Electronic – Soft-power MOSFET circuit leaks – what to do

mosfetpower

Full schematic is at https://cdn.hackaday.io/files/1667667134916544/Evil%20Simon%20v1_3_1.pdf

This system has a pair of AA batteries, a P MOSFET for soft power and a boost converter to make 3.3v. The problem is that with the system ostensibly "off" the gate of the MOSFET is still being pulled down by… something… Presumably the microcontroller. It's enough that the gate is something like 2.1v even if the pull-up resistor is reduced to 1 kΩ.

The microcontroller's BOD has been programmed to hit at 2.7v (which is the minimum safe supply voltage for it's clock speed), so you'd think that it would be held in RESET if it had enough juice to even notice.

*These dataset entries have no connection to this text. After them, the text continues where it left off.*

-- ==== Sys2Proof/Laws/ZoneService.lean ====
section
/-! SUPPORT. What one zone's service can do (R90 to R93, R98): a feature that takes the zone, the turn that fills it, the countdown that
goes on, the zone that is closed; and a frame start's service as a chain of them. -/

namespace Sys2Proof.Machine

open Sys2Proof

/-! ### A feature takes a zone (R98) -/

/-- A sponsor's TURN ends in one zone, if it is not the zone served. -/
def endTurnAt (z n : Nat) (v : RotationUnit) (y : Nat) : RotationUnit :=
  match (v.zone y).showing with
  | .turn k _ _ => if y ≠ z ∧ k = n then v.setZone y { v.zone y with showing := .idle } else v
  | .idle => v
  | .feature _ => v

theorem endTurnAt_turn (z n : Nat) (v : RotationUnit) (y dwell shown : Nat) (hy : y ≠ z)
    (hs : (v.zone y).showing = .turn n dwell shown) : endTurnAt z n v y = v.setZone y { v.zone y with showing := .idle } := by
  simp only [endTurnAt, hs, ne_eq, hy, not_false_eq_true, and_self, if_true]

theorem endTurnAt_else (z n : Nat) (v : RotationUnit) (y : Nat)
    (h : y = z ∨ ∀ dwell shown, (v.zone y).showing ≠ .turn n dwell shown) : endTurnAt z n v y = v := by
  unfold endTurnAt
  split
  · rename_i k _ _ hs
    rw [if_neg]
    rintro ⟨h1, rfl⟩
    exact h.elim h1 fun h => h _ _ hs
  · rfl
  · rfl

/-- Turns end in the zones of a list that show a sponsor's TURN, but for the zone served. -/
theorem endTurns_fold (z n : Nat) (L : List Nat) (v : RotationUnit) (hd : L.Nodup) (hL : ∀ y ∈ L, y < 8) :
    SameTables v (L.foldl (endTurnAt z n) v) ∧ (L.foldl (endTurnAt z n) v).sponsors = v.sponsors ∧
    (∀ y dwell shown, y ∈ L → y ≠ z → (v.zone y).showing = .turn n dwell shown →
      (L.foldl (endTurnAt z n) v).zone y = { v.zone y with showing := .idle }) ∧
    ∀ y, (y ∉ L ∨ y = z ∨ ∀ dwell shown, (v.zone y).showing ≠ .turn n dwell shown) →
      (L.foldl (endTurnAt z n) v).zone y = v.zone y := by
  induction L generalizing v with
  | nil => exact ⟨.rfl' _, rfl, fun _ _ _ h => by simp at h, fun _ _ => rfl⟩
  | cons x xs ih =>
    obtain ⟨hx, hxs⟩ := List.nodup_cons.mp hd
    have hx8 := hL x List.mem_cons_self
    rw [List.foldl_cons]
    obtain ⟨a1, a2, a3, a4⟩ := ih (endTurnAt z n v x) hxs fun y hy => hL y (List.mem_cons_of_mem _ hy)
    have same : SameTables v (endTurnAt z n v x) ∧ (endTurnAt z n v x).sponsors = v.sponsors := by
      unfold endTurnAt
      split
      · split <;> exact ⟨⟨rfl, rfl, rfl, rfl, rfl⟩, rfl⟩
      · exact ⟨.rfl' _, rfl⟩
      · exact ⟨.rfl' _, rfl⟩
    have other : ∀ y, y ≠ x → (endTurnAt z n v x).zone y = v.zone y := fun y hy => by
      unfold endTurnAt
      split
      · split
        · rw [zone_setZone, if_neg (by simp [hy])]
        · rfl
      · rfl
      · rfl
    refine ⟨same.1.trans a1, a2.trans same.2, fun y dwell shown hy hyz hs => ?_, fun y hy => ?_⟩
    · by_cases hyx : y = x
      · subst hyx
        rw [a4 y (.inl hx), endTurnAt_turn z n v y dwell shown hyz hs, zone_setZone, if_pos ⟨rfl, hx8⟩]
      · rw [a3 y dwell shown (List.mem_of_ne_of_mem hyx hy) hyz (by rw [other y hyx]; exact hs), other y hyx]
    · by_cases hyx : y = x
      · subst hyx
        rw [a4 y (.inl hx), endTurnAt_else z n v y (hy.resolve_left fun h => h List.mem_cons_self)]
      · rw [a4 y (by rw [other y hyx]; exact hy.imp_left fun h hm => h (List.mem_cons_of_mem _ hm)), other y hyx]
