-- ==== Sys2Proof/Tests/Slice0.lean ====
section
/-! SUPPORT. Tests: ill-formed commands are refused, records written out byte by byte decode to their commands, single steps give
the figures of the manual's own tables, and every hypothesis of the statements is met somewhere. -/

namespace Sys2Proof.Tests.Forms

open Sys2Proof

/-! ### Well-formed commands: every check has a term that it refuses, and the top of every range is accepted -/

/-- The last value an argument can hold and the first it cannot: a word, a long number, a half, a byte, a signed word; and
an empty payload. -/
abbrev w : Nat := 4294967295
abbrev w1 : Nat := 4294967296
abbrev l : Nat := 18446744073709551615
abbrev l1 : Nat := 18446744073709551616
abbrev h : Nat := 65535
abbrev h1 : Nat := 65536
abbrev b : Nat := 255
abbrev b1 : Nat := 256
abbrev s : Int := 2147483647
abbrev s1 : Int := 2147483648
abbrev s0 : Int := -2147483649
abbrev p : List Byte := []

/-- A payload of 4096 bytes fits and one of 4097 does not, for each of the three commands that read one. -/
theorem test_payload_limits :
    (∀ q ∈ [.setRun 0 0 0 0 0 0 0 0 0 0 0 (List.replicate 4096 0), .setSponsor 0 0 0 0 0 true (List.replicate 4096 0),
      .postMessage 0 0 0 0 0 (List.replicate 4096 0)], WellFormed q = true) ∧
    ∀ q ∈ [.setRun 0 0 0 0 0 0 0 0 0 0 0 (List.replicate 4097 0), .setSponsor 0 0 0 0 0 true (List.replicate 4097 0),
      .postMessage 0 0 0 0 0 (List.replicate 4097 0)], WellFormed q = false := by
  simp [WellFormed, isPayload, isWord, isHalf, isByte, -List.reduceReplicate]

theorem test_wellformed_frame_path_tops : [
    .setRole w w w, .setCanvas l h h w, .setOverlayStore l, .setPool l w w, .setZone w h h h h w w, .zoneOff w].all WellFormed = true := by decide

theorem test_illformed_frame_path : [
    .setRole w1 w w, .setRole w w1 w, .setRole w w w1, .setCanvas l1 h h w, .setCanvas l h1 h w, .setCanvas l h h1 w,
    .setCanvas l h h w1, .setOverlayStore l1, .setPool l1 w w, .setPool l w1 w, .setPool l w w1,
    .setZone w1 h h h h w w, .setZone w h1 h h h w w, .setZone w h h1 h h w w, .setZone w h h h1 h w w,
    .setZone w h h h h1 w w, .setZone w h h h h w1 w, .setZone w h h h h w w1, .zoneOff w1].any WellFormed = false := by decide

theorem test_wellformed_windows_tops : [
    .setWindow w h h h h w w true w w, .showWindow w, .hideWindow w, .setFade w w, .setRun w w h h w w w w b b b p,
    .clearRun w w, .setImage w l w h h, .loadFont l w w].all WellFormed = true := by decide

theorem test_illformed_windows : [
    .setWindow w1 h h h h w w true w w, .setWindow w h1 h h h w w true w w, .setWindow w h h1 h h w w true w w,
    .setWindow w h h h1 h w w true w w, .setWindow w h h h h1 w w true w w, .setWindow w h h h h w1 w true w w,
    .setWindow w h h h h w w1 true w w, .setWindow w h h h h w w true w1 w, .setWindow w h h h h w w true w w1,
    .showWindow w1, .hideWindow w1, .setFade w1 w, .setFade w w1, .setRun w1 w h h w w w w b b b p,
    .setRun w w1 h h w w w w b b b p, .setRun w w h1 h w w w w b b b p, .setRun w w h h1 w w w w b b b p,
    .setRun w w h h w1 w w w b b b p, .setRun w w h h w w1 w w b b b p, .setRun w w h h w w w1 w b b b p,
    .setRun w w h h w w w w1 b b b p, .setRun w w h h w w w w b1 b b p, .setRun w w h h w w w w b b1 b p,
    .setRun w w h h w w w w b b b1 p, .clearRun w1 w, .clearRun w w1, .setImage w1 l w h h, .setImage w l1 w h h,
    .setImage w l w1 h h, .setImage w l w h1 h, .setImage w l w h h1, .loadFont l1 w w, .loadFont l w1 w,
    .loadFont l w w1].any WellFormed = false := by decide

theorem test_wellformed_timing_tops : [
    .clockSet w, .clockMode w w w, .setPreset w, .setContact w w, .playMode w w, .playSet w, .penaltyAdd w w w,
    .penaltyCancel w w, .penaltyClear w, .setConcurrency w w, .scoreSet w w, .scoreAdd w s, .setTimeouts w w,
    .timeout w].all WellFormed = true := by decide

theorem test_illformed_timing : [
    .clockSet w1, .clockMode w1 w w, .clockMode w w1 w, .clockMode w w w1, .setPreset w1, .setContact w1 w,
    .setContact w w1, .playMode w1 w, .playMode w w1, .playSet w1, .penaltyAdd w1 w w, .penaltyAdd w w1 w,
    .penaltyAdd w w w1, .penaltyCancel w1 w, .penaltyCancel w w1, .penaltyClear w1, .setConcurrency w1 w,
    .setConcurrency w w1, .scoreSet w1 w, .scoreSet w w1, .scoreAdd w1 s, .scoreAdd w s1, .scoreAdd w s0,
    .setTimeouts w1 w, .setTimeouts w w1, .timeout w1].any WellFormed = false := by decide

theorem test_wellformed_rotation_tops : [
    .setSponsor w w w w w true p, .setLevel w w, .holdRotation w, .setTrigger w w w w w w w, .clearTrigger w,
    .fireFeature w, .setNesting w true, .setSegmentPlan w w].all WellFormed = true := by decide

theorem test_illformed_rotation : [
    .setSponsor w1 w w w w true p, .setSponsor w w1 w w w true p, .setSponsor w w w1 w w true p,
    .setSponsor w w w w1 w true p, .setSponsor w w w w w1 true p, .setLevel w1 w, .setLevel w w1, .holdRotation w1,
    .setTrigger w1 w w w w w w, .setTrigger w w1 w w w w w, .setTrigger w w w1 w w w w, .setTrigger w w w w1 w w w,
    .setTrigger w w w w w1 w w, .setTrigger w w w w w w1 w, .setTrigger w w w w w w w1, .clearTrigger w1,
    .fireFeature w1, .setNesting w1 true, .setSegmentPlan w1 w, .setSegmentPlan w w1].any WellFormed = false := by decide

When the firmware starts (after someone presses one of the buttons, which causes the power MOSFET gate to be brought low), that pin is immediately brought low and held there until it's time to power off, whereupon it is made hi-Z (by turning it into an input). None of the pull-up or pull-down options are selected for that pin.

So if that pin is leaking, what's there to do? The smaller I make the power MOSFET's gate pull-up, the more power it's going to waste when turned on. What else might I try? I'm tempted to use a BJT in front of the MOSFET so that some sort of current flow (presumably leakage wouldn't be enough) would be required to positively turn on the power MOSFET, but I'd like an actual plan before I spin another board.

Best Answer

Sure enough, it was leakage from the power MOSFET pull-up resistor through the controller's pins, though those pins' protection diodes and then to the rest of Vcc.

The new circuit uses a common cathode diode array for each button and an N MOSFET on the controller's pin all of which isolate the !PWR net from any potential leakage paths.